I own the bowmaster and it works great on my Vtec.


----------



## XP35 (Oct 11, 2005)

The BowMaster works great. I used it several times today...my new Pro Strings came! I not only changed the string and cables, but I tore the bow apart. Pulled the cams and the limb and pockets of using it. I lubed the limb bolts, cleaned the axles, put a couple drops of oil on each bearing and reassembled it. I used the press to adjust cam timing, installed a new peep, and creep tune it, too. It does everything. New cables and string....


----------



## Bert2 (Feb 16, 2003)

Here's another vote for the bowmaster.

Plus a comment -- I don't see any reason to back out the limb bolts before pressing the bow with the bowmaster. The bowmaster bends the limbs pretty much the exact same way as drawing the bow bends them, only much less -- you don't back off the limbs every time you shoot the bow; so why back them out to press it?


----------



## grapplemonkey (Nov 2, 2005)

Bert2 said:


> Here's another vote for the bowmaster.
> 
> Plus a comment -- I don't see any reason to back out the limb bolts before pressing the bow with the bowmaster. The bowmaster bends the limbs pretty much the exact same way as drawing the bow bends them, only much less -- you don't back off the limbs every time you shoot the bow; so why back them out to press it?
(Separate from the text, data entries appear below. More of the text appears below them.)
-- ==== Sys2Proof/Safety.lean ====
section
/-! DEFINITION. What a good state is and what two runs are compared by, in the terms the statements use
(10_state.md R20, R25 to R28, R30, R31, R48; 30_encoding.md R99; 40 R116; 42 R158; 45 R225). -/

namespace Sys2Proof.Machine

/-! ## The operations of the agents -/

/-- The operations an agent performs (00_scope.md R6), with the host's EXTRACT: the others are parts of a POP
(30_encoding.md R100), and FRAME is the line's. -/
def agentOp : Instr → Bool
  | .start | .push _ | .rdst | .rdmb _ | .pop | .extract => true
  | .frame _ | .discStep _ | .mfMark | .mfSpace | .diff | .postf => false
  | .histShift _ | .pllHold | .pllSnap | .pllNudge | .pllAdv | .pllLatch | .pllRound => false
  | .frStartOk | .frStartFalse | .frData _ | .frStopOk | .frStopBad => false
  | .ovf _ | .append _ | .mtMdmf | .mtSdmf | .mtOther _ | .mlAny _ => false
  | .dtDate | .dtNumber | .dtNonumber | .dtName | .dtNoname | .dtOther _ => false
  | .dlAny _ | .dataAny _ | .ckAny _ => false

/-- A pending word is an agent's operation. -/
def agentWord (w : OpWord) : Bool :=
  match decode w with
  | .ok i => agentOp i
  | .error _ => false

/-! ## The structural invariant, kept by every operation of the table -/

/-- The delay lines of `DISC_REF` have their lengths (10_state.md R24, R25). -/
def linesOk (s : State) : Prop :=
  isRef s.cfg = true → s.disc.xs.length = s.cfg.W ∧ s.disc.dl.length = s.cfg.L

/-- `nb` and `ns` stay in their ranges (10_state.md R30, R31). -/
def countersOk (s : State) : Prop :=
  s.frm.nb.toNat ≤ 8 ∧ (s.frm.fs = .data → s.frm.nb.toNat < 8) ∧
  s.frm.ns.toNat ≤ s.cfg.NSTOP ∧ (s.frm.fs = .stop → s.frm.ns.toNat < s.cfg.NSTOP)

/-- The message buffer is canonical, within its capacity, and holds nothing at or above `msglen` (R40, R61). -/
def bufferOk (s : State) : Prop :=
  s.dec.msglen.toNat ≤ s.cfg.MSG_MAX ∧ Memory.wf s.dec.msgbuf ∧ ∀ e ∈ s.dec.msgbuf, e.1 < s.dec.msglen.toNat

/-- A signed value of `n` bits (00_scope.md R12). -/
def fitsWidth (n : Nat) (v : Int) : Prop := -2 ^ (n - 1) ≤ v ∧ v < 2 ^ (n - 1)

/-- The spec states the widths of `DISC_REF` for `W <= 8` and `L <= 4` (41 R134); those of another `DISC` always. -/
def widthsStated (c : Config) : Prop := isRef c = true → c.W ≤ 8 ∧ c.L ≤ 4

/-- An energy of `DISC_REF` (41 R136). -/
def energyOk (e : Int) : Prop := 0 ≤ e ∧ e < 2 ^ 31

/-- An energy difference of `DISC_REF`, signed 32 bits (10_state.md R25, 41 R138). -/
def differenceOk (d : Int) : Prop := -2 ^ 31 < d ∧ d < 2 ^ 31

/-- Every discriminated value, handed on or in the history, is a signed value of `YW` bits, and the energies of
`DISC_REF` and the entries of `dl` have their widths (10_state.md R25, R26, 41 R136 to R139). `wires` is the model's
own field (log 13). -/
def widthsOk (s : State) : Prop :=
  widthsStated s.cfg →
    fitsWidth s.cfg.YW s.pll.x0 ∧ fitsWidth s.cfg.YW s.pll.x1 ∧ fitsWidth s.cfg.YW s.pll.x2 ∧
    fitsWidth s.cfg.YW s.wires.y ∧
    (isRef s.cfg = true → (∀ d ∈ s.disc.dl, differenceOk d) ∧
      energyOk s.wires.em ∧ energyOk s.wires.es ∧ differenceOk s.wires.d)

/-- The structural invariant. -/
def StructureOk (s : State) : Prop :=
  s.inp.fifo.length ≤ s.cfg.FIFO_DEPTH ∧ s.pll.rcnt < s.cfg.PLL_ROUND_PERIOD ∧
  linesOk s ∧ widthsOk s ∧ countersOk s ∧ bufferOk s

/-! ## The block's invariant, kept by every operation of the agents -/

/-- The sum mod 256 of the buffer's bytes `0 .. n-1` (10_state.md R48). -/
def byteSum (m : Memory) : Nat → Byte
  | 0 => 0
  | n + 1 => byteSum m n + Memory.read m n

/-- `icont` between two operations (10_state.md R27). -/
def phaseOk (s : State) : Prop :=
  (s.cfg.PLLISPB2 : Int) - s.cfg.PLLISPB - 1 ≤ s.pll.icont ∧ s.pll.icont ≤ (s.cfg.PLLISPB2 : Int) - 1

/-- Whether the message's last byte is a checksum byte that has been judged (10_state.md R48, item 2). -/
def judged : DState → Bool
  | .complete | .ckfail => true
  | .mt | .ml | .dt | .dl | .data | .ck | .unknown | .malformed => false

/-- `cks` is the sum of the bytes stored, a judged checksum byte excluded (10_state.md R38, R48 item 2). -/
def checksumOk (d : Decoder) : Prop :=
  if judged d.ds then 1 ≤ d.msglen.toNat ∧ d.cks = byteSum d.msgbuf (d.msglen.toNat - 1)
  else d.cks = byteSum d.msgbuf d.msglen.toNat

/-- How many bytes have been taken in the first decoder states (44 R212). -/
def positionOk (d : Decoder) : Prop :=
  (d.ds = .mt → d.msglen.toNat = 0) ∧ (d.ds = .ml → d.msglen.toNat = 1) ∧
  (d.ds ≠ .mt → d.ds ≠ .ml → 1 ≤ d.msglen.toNat) ∧
  (d.ds ≠ .mt → d.ds ≠ .ml → d.ds ≠ .unknown → 2 ≤ d.msglen.toNat)

/-- `fmt` is unset exactly before the type byte, or when that byte was unknown (10_state.md R48 item 5). -/
def formatOk (d : Decoder) : Prop :=
  d.fmt = .none ↔ (d.ds = .mt ∨ (d.ds = .unknown ∧ d.msglen.toNat = 1))

/-- In `DS_DATA` a byte is still to come (44 R207). -/
def countOk (d : Decoder) : Prop := d.ds = .data → d.cnt ≠ 0

/-- `DS_CK` is reached, and a checksum judged, only after the completion test held (44 R206, R212). -/
def completionOk (d : Decoder) : Prop :=
  (d.ds = .ck ∨ judged d.ds = true) → messageDone d = true

/-- After a terminal outcome the framer is idle and no invocation is in progress (60_exceptions.md R246); no
invocation is in progress while the framer is idle (40 R114). -/
def frozenOk (s : State) : Prop :=
  (terminal s.dec.ds = true → s.frm.fs = .idle) ∧ (s.frm.fs = .idle → s.inp.inv = false)

/-- The block's invariant, and every operation still to be performed is an agent's. -/
def BlockOk (s : State) : Prop :=
  StructureOk s ∧ phaseOk s ∧ checksumOk s.dec ∧ positionOk s.dec ∧ formatOk s.dec ∧ countOk s.dec ∧
  completionOk s.dec ∧ frozenOk s ∧ ∀ w ∈ s.pending, agentWord w = true

/-! ## Comparing states -/

/-- The block's own state is the same (10_state.md R20). -/
def sameBlock (s t : State) : Prop :=
  s.inp = t.inp ∧ s.disc = t.disc ∧ s.pll = t.pll ∧ s.frm = t.frm ∧ s.dec = t.dec

/-- The block's own state is the same, the message buffer as RDMB reads it: its bytes at and above `msglen` are
unspecified and unobservable (10_state.md R20, R41, R49, 70 R272). -/
def sameObserved (s t : State) : Prop :=
  s.inp = t.inp ∧ s.disc = t.disc ∧ s.pll = t.pll ∧ s.frm = t.frm ∧
  { s.dec with msgbuf := [] } = { t.dec with msgbuf := [] } ∧ ∀ a : Nat, memRead s.dec a = memRead t.dec a

/-! ## What a decoder operation leaves of a byte -/

/-- A byte stored at `msglen`, counted and summed (44 R192, a state other than `DS_CK`). -/
def storedAndSummed (v : Byte) (d : Decoder) : Decoder :=
  { d with
    msgbuf := Memory.write d.msgbuf d.msglen.toNat v
    msglen := d.msglen + 1
    cks := d.cks + v }

/-- A byte stored at `msglen` and counted, not summed (44 R192, `DS_CK`). -/
def storedOnly (v : Byte) (d : Decoder) : Decoder :=
  { d with
    msgbuf := Memory.write d.msgbuf d.msglen.toNat v
    msglen := d.msglen + 1 }

/-- A byte meets a row of state `st`: that is the state, and the buffer is not full (44 R190, R193). -/
def byteMeets (st : DState) (s : State) : Prop := s.dec.ds = st ∧ s.dec.msglen.toNat ≠ s.cfg.MSG_MAX

/-- The completion test's two cases (44 R206). -/
def fieldsComplete (d : Decoder) : Prop :=
  (d.fmt = .mdmf ∧ d.nameseen = true ∧ d.numseen = true) ∨ (d.fmt = .sdmf ∧ d.numseen = true)

/-- The operations that store nothing: neither a byte, nor a new session, nor a part of POP that may run DECODER. -/
def storesNothing : Instr → Bool
  | .push _ | .rdst | .rdmb _ | .extract | .ovf _ => true
  | .discStep _ | .mfMark | .mfSpace | .diff | .postf => true
  | .histShift _ | .pllHold | .pllSnap | .pllNudge | .pllAdv | .pllLatch | .pllRound => true
  | .frStartOk | .frStartFalse | .frData _ | .frStopBad => true
  | .start | .frame _ | .pop | .frStopOk | .append _ | .mtMdmf | .mtSdmf | .mtOther _ | .mlAny _ => false
  | .dtDate | .dtNumber | .dtNonumber | .dtName | .dtNoname | .dtOther _ => false
  | .dlAny _ | .dataAny _ | .ckAny _ => false

/-- The operations that store at most one byte, at `msglen`. -/
def storesAtMsglen : Instr → Bool
  | .pop | .frStopOk | .append _ | .mtMdmf | .mtSdmf | .mtOther _ | .mlAny _ => true
  | .dtDate | .dtNumber | .dtNonumber | .dtName | .dtNoname | .dtOther _ => true
  | .dlAny _ | .dataAny _ | .ckAny _ => true
  | .push _ | .rdst | .rdmb _ | .extract | .ovf _ => false
  | .discStep _ | .mfMark | .mfSpace | .diff | .postf => false
  | .histShift _ | .pllHold | .pllSnap | .pllNudge | .pllAdv | .pllLatch | .pllRound => false
  | .frStartOk | .frStartFalse | .frData _ | .frStopBad => false
  | .start | .frame _ => false

/-! ## Messages as groups -/

/-- A field group as it is sent: its data type, its length byte and its body (30_encoding.md R85, R88). -/
def groupBytes (g : Byte × List Byte) : List Byte := g.1 :: BitVec.ofNat 8 g.2.length :: g.2

/-- Groups one after another. -/
def groupsBytes (gs : List (Byte × List Byte)) : List Byte := gs.flatMap groupBytes

/-- The sum of a byte sequence (30_encoding.md R90). -/
def byteTotal (bs : List Byte) : Nat := (bs.map BitVec.toNat).sum

/-- The checksum byte of the bytes before it (30_encoding.md R90). -/
def isChecksumOf (ck : Byte) (bs : List Byte) : Prop := ck.toNat = (256 - byteTotal bs % 256) % 256

/-- A group that EXTRACT accepts: a recognised type, a length that one byte announces, and where it is a date/time
group a good one (45 R221, R223). -/
def acceptedGroup (g : Byte × List Byte) : Prop :=
  g.1 ∈ [(0x01 : Byte), 0x02, 0x04, 0x07, 0x08] ∧ g.2.length ≤ 255 ∧ (g.1 = 0x01 → dateTime g.2 ≠ none)

/-- What makes EXTRACT fail where a group should start, `rest` the bytes from there to the checksum byte: fewer than
two bytes or a declared length past the checksum byte (45 R225 (a)), a bad date/time group ((b), (c)), a type that is
none of the five ((d)). -/
def groupFails : List Byte → Prop
  | [] => False
  | [_] => True
  | t :: l :: body =>
    body.length < l.toNat ∨ t ∉ [(0x01 : Byte), 0x02, 0x04, 0x07, 0x08] ∨
    (t = 0x01 ∧ dateTime (body.take l.toNat) = none)

/-- A record after one more group: the later occurrence of a field replaces the earlier (45 R221, R226). -/
def intoRecord (fieldMax : Nat) (r : CidRecord) (g : Byte × List Byte) : CidRecord :=
  if g.1 = 0x01 then
    (match dateTime g.2 with
      | some dt => { r with date := dt.1, time := dt.2 }
      | none => r)
  else if g.1 = 0x02 then { r with number := g.2.take fieldMax }
  else if g.1 = 0x04 then { r with number := [] }
  else if g.1 = 0x07 then { r with name := g.2.take fieldMax }
  else if g.1 = 0x08 then { r with name := [] }
  else r

/-! ## Runs of operations -/

/-- Operations one after another (20_memory.md R71: one interleaving). -/
def performAll : List Instr → State → Result
  | [], s => .next s
  | i :: is, s =>
    match exec i s with
    | .next t => performAll is t
    | .fault r => .fault r
    | .refused r => .refused r

/-- One event on the trace outputs (30_encoding.md R99). -/
inductive TraceEvent where
  | bit (b : Bool)
  | byte (v : Byte)
  deriving DecidableEq, Repr

/-- The events the trace outputs show, the bit before the byte it completed. -/
def eventsShown (tr : Trace) : List TraceEvent :=
  (tr.bit.map TraceEvent.bit).toList ++ (tr.byte.map TraceEvent.byte).toList

/-- The bits and bytes a run of agents' operations emits, in order: each shows the events of its own POP only. -/
def emittedBy : List Instr → State → List TraceEvent
  | [], _ => []
  | i :: is, s =>
    match exec i s with
    | .next t => eventsShown t.trace ++ emittedBy is t
    | .fault _ => []
    | .refused _ => []

/-- The operations between two latches of one frame: all but those that load or correct `rcnt` outside PLL.LATCH
(PLL.SNAP, START and PLL.ROUND on its own, 10_state.md R28), and POP, which may perform a PLL.SNAP. -/
def keepsRounding : Instr → Bool
  | .start | .pop | .pllSnap | .pllRound => false
  | .frame _ | .push _ | .rdst | .rdmb _ | .extract => true
  | .discStep _ | .mfMark | .mfSpace | .diff | .postf => true
  | .histShift _ | .pllHold | .pllNudge | .pllAdv | .pllLatch => true
  | .frStartOk | .frStartFalse | .frData _ | .frStopOk | .frStopBad => true
  | .ovf _ | .append _ | .mtMdmf | .mtSdmf | .mtOther _ | .mlAny _ => true
  | .dtDate | .dtNumber | .dtNonumber | .dtName | .dtNoname | .dtOther _ => true
  | .dlAny _ | .dataAny _ | .ckAny _ => true

/-- The operation latches a bit here (42 R157). -/
def latches (i : Instr) (s : State) : Bool := i == .pllLatch && latchDue s.cfg s.pll

/-- How many bits a run latches. -/
def latchesIn : List Instr → State → Nat
  | [], _ => 0
  | i :: is, s =>
    match exec i s with
    | .next t => (if latches i s then 1 else 0) + latchesIn is t
    | .fault _ => 0
    | .refused _ => 0

/-- How much more than `PLLISPB` per latch a run subtracts from `icont` at its latches (42 R158). -/
def extraUnitsIn : List Instr → State → Int
  | [], _ => 0
  | i :: is, s =>
    match exec i s with
    | .next t => (if latches i s then s.pll.icont - s.cfg.PLLISPB - t.pll.icont else 0) + extraUnitsIn is t
    | .fault _ => 0
    | .refused _ => 0

/-- The samples a run pushes, in order. -/
def pushesOf : List Instr → List Sample
  | [] => []
  | .push x :: is => x :: pushesOf is
  | _ :: is => pushesOf is

/-- No START in the run (40 R116). -/
def withoutStart (is : List Instr) : Bool := is.all fun i => agentOp i && i != .start

/-- Every sample the run offers finds room: "in a session pushed" (40 R111, R116). -/
def everySampleTaken : List Instr → State → Prop
  | [], _ => True
  | i :: is, s =>
    (∀ x, i = .push x → sReady s = true) ∧
    match exec i s with
    | .next t => everySampleTaken is t
    | .fault _ => True
    | .refused _ => True

end Sys2Proof.Machine
end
on some bows(like my XT)some say not to back them out at all.so i've read over on the Mathews forum.


----------



## robertyb (Jul 19, 2004)

Bert2 said:
 

> Here's another vote for the bowmaster.
> 
> Plus a comment -- I don't see any reason to back out the limb bolts before pressing the bow with the bowmaster. The bowmaster bends the limbs pretty much the exact same way as drawing the bow bends them, only much less -- you don't back off the limbs every time you shoot the bow; so why back them out to press it?



I tune my Outback with my Bowmaster. I find that it takes a LOT more pressure to press it at full draw than it does if I back off the limb bolts several turns. In fact, it gets downright scary when I do not back the pressure off some.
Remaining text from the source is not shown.